What the task asks -
Using the records that appear below, write out exactly the lines from the one with "((ks.foldl State.entryAction s)).flash" through the one with "theorem requestedRefresh_frame (s", keeping both end lines.

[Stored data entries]
_ _ _ _ _
@[simp] theorem runActions_frame (ks : List EntryAction) (s : State) :
    ((ks.foldl State.entryAction s)).pending = s.pending ∧ ((ks.foldl State.entryAction s)).power = s.power ∧
    ((ks.foldl State.entryAction s)).rxc = s.rxc ∧ ((ks.foldl State.entryAction s)).ptb = s.ptb ∧
    ((ks.foldl State.entryAction s)).tkm = s.tkm ∧ ((ks.foldl State.entryAction s)).aut = s.aut ∧
    ((ks.foldl State.entryAction s)).csu = s.csu ∧ ((ks.foldl State.entryAction s)).spr = s.spr ∧
    ((ks.foldl State.entryAction s)).mrg = s.mrg ∧ ((ks.foldl State.entryAction s)).fnm = s.fnm ∧
    ((ks.foldl State.entryAction s)).chg = s.chg ∧ ((ks.foldl State.entryAction s)).sup = s.sup ∧
    ((ks.foldl State.entryAction s)).cfg = s.cfg ∧ ((ks.foldl State.entryAction s)).eeprom = s.eeprom ∧
    ((ks.foldl State.entryAction s)).flash = s.flash :=
  by
  induction ks generalizing s with
  | nil => simp
  | cons k ks ih => simp [ih]

@[simp] theorem entryActions_frame (l : Level) (resume : Bool) (s : State) :
    (s.entryActions l resume).pending = s.pending ∧ (s.entryActions l resume).power = s.power ∧
    (s.entryActions l resume).rxc = s.rxc ∧ (s.entryActions l resume).ptb = s.ptb ∧ (s.entryActions l resume).tkm = s.tkm ∧
    (s.entryActions l resume).aut = s.aut ∧ (s.entryActions l resume).csu = s.csu ∧ (s.entryActions l resume).spr = s.spr ∧
    (s.entryActions l resume).mrg = s.mrg ∧ (s.entryActions l resume).fnm = s.fnm ∧ (s.entryActions l resume).chg = s.chg ∧
    (s.entryActions l resume).sup = s.sup ∧ (s.entryActions l resume).cfg = s.cfg ∧
    (s.entryActions l resume).eeprom = s.eeprom ∧ (s.entryActions l resume).flash = s.flash :=
  by
  unfold State.entryActions; split <;> simp

@[simp] theorem requestedRefresh_frame (s : State) :
    (s.requestedRefresh).pending = s.pending ∧ (s.requestedRefresh).power = s.power ∧ (s.requestedRefresh).rxc = s.rxc ∧
    (s.requestedRefresh).rpt = s.rpt ∧ (s.requestedRefresh).ptb = s.ptb ∧ (s.requestedRefresh).tkm = s.tkm ∧
    (s.requestedRefresh).csu = s.csu ∧ (s.requestedRefresh).spr = s.spr ∧ (s.requestedRefresh).mrg = s.mrg ∧
    (s.requestedRefresh).fnm = s.fnm ∧ (s.requestedRefresh).chg = s.chg ∧ (s.requestedRefresh).snd = s.snd ∧
    (s.requestedRefresh).smk = s.smk ∧ (s.requestedRefresh).lmp = s.lmp ∧ (s.requestedRefresh).sup = s.sup ∧
    (s.requestedRefresh).cfg = s.cfg ∧ (s.requestedRefresh).eeprom = s.eeprom ∧ (s.requestedRefresh).flash = s.flash :=
  by
  simp [State.requestedRefresh]

@[simp] theorem activate_frame (h0 : Level) (l : Level) (s : State) :
    (s.activate h0 l).pending = s.pending ∧ (s.activate h0 l).power = s.power ∧ (s.activate h0 l).rxc = s.rxc ∧
    (s.activate h0 l).ptb = s.ptb ∧ (s.activate h0 l).tkm = s.tkm ∧ (s.activate h0 l).csu = s.csu ∧
    (s.activate h0 l).mrg = s.mrg ∧ (s.activate h0 l).chg = s.chg ∧ (s.activate h0 l).sup = s.sup ∧
    (s.activate h0 l).cfg = s.cfg ∧ (s.activate h0 l).eeprom = s.eeprom ∧ (s.activate h0 l).flash = s.flash :=
  by
  unfold State.activate; split <;> simp

@[simp] theorem changeHead_frame (h0 : Level) (s : State) :
    (s.changeHead h0).pending = s.pending ∧ (s.changeHead h0).power = s.power ∧ (s.changeHead h0).rxc = s.rxc ∧
    (s.changeHead h0).ptb = s.ptb ∧ (s.changeHead h0).tkm = s.tkm ∧ (s.changeHead h0).csu = s.csu ∧
    (s.changeHead h0).mrg = s.mrg ∧ (s.changeHead h0).chg = s.chg ∧ (s.changeHead h0).sup = s.sup ∧
    (s.changeHead h0).cfg = s.cfg ∧ (s.changeHead h0).eeprom = s.eeprom ∧ (s.changeHead h0).flash = s.flash :=
  by
  unfold State.changeHead; (repeat' split) <;> simp

@[simp] theorem settleClaims_frame (h0 : Level) (s : State) :
    (s.settleClaims h0).pending = s.pending ∧ (s.settleClaims h0).power = s.power ∧ (s.settleClaims h0).rxc = s.rxc ∧
    (s.settleClaims h0).rpt = s.rpt ∧ (s.settleClaims h0).ptb = s.ptb ∧ (s.settleClaims h0).tkm = s.tkm ∧
    (s.settleClaims h0).csu = s.csu ∧ (s.settleClaims h0).spr = s.spr ∧ (s.settleClaims h0).mrg = s.mrg ∧
    (s.settleClaims h0).fnm = s.fnm ∧ (s.settleClaims h0).chg = s.chg ∧ (s.settleClaims h0).snd = s.snd ∧
    (s.settleClaims h0).smk = s.smk ∧ (s.settleClaims h0).lmp = s.lmp ∧ (s.settleClaims h0).sup = s.sup ∧
    (s.settleClaims h0).cfg = s.cfg ∧ (s.settleClaims h0).eeprom = s.eeprom ∧ (s.settleClaims h0).flash = s.flash :=
  by
  simp [State.settleClaims]

@[simp] theorem settle_frame (s0 : State) (s : State) :
    (s.settle s0).pending = s.pending ∧ (s.settle s0).power = s.power ∧ (s.settle s0).rxc = s.rxc ∧
    (s.settle s0).ptb = s.ptb ∧ (s.settle s0).tkm = s.tkm ∧ (s.settle s0).csu = s.csu ∧ (s.settle s0).mrg = s.mrg ∧
    (s.settle s0).chg = s.chg ∧ (s.settle s0).sup = s.sup ∧ (s.settle s0).cfg = s.cfg ∧ (s.settle s0).eeprom = s.eeprom ∧
    (s.settle s0).flash = s.flash :=
  by
  simp [State.settle]

end Sys2Proof.Machine
end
_ _ _ _ _
Solved exercise -
    ((ks.foldl State.entryAction s)).flash = s.flash :=
  by
  induction ks generalizing s with
  | nil => simp
  | cons k ks ih => simp [ih]

@[simp] theorem entryActions_frame (l : Level) (resume : Bool) (s : State) :
    (s.entryActions l resume).pending = s.pending ∧ (s.entryActions l resume).power = s.power ∧
    (s.entryActions l resume).rxc = s.rxc ∧ (s.entryActions l resume).ptb = s.ptb ∧ (s.entryActions l resume).tkm = s.tkm ∧
    (s.entryActions l resume).aut = s.aut ∧ (s.entryActions l resume).csu = s.csu ∧ (s.entryActions l resume).spr = s.spr ∧
    (s.entryActions l resume).mrg = s.mrg ∧ (s.entryActions l resume).fnm = s.fnm ∧ (s.entryActions l resume).chg = s.chg ∧
    (s.entryActions l resume).sup = s.sup ∧ (s.entryActions l resume).cfg = s.cfg ∧
    (s.entryActions l resume).eeprom = s.eeprom ∧ (s.entryActions l resume).flash = s.flash :=
  by
  unfold State.entryActions; split <;> simp

@[simp] theorem requestedRefresh_frame (s : State) :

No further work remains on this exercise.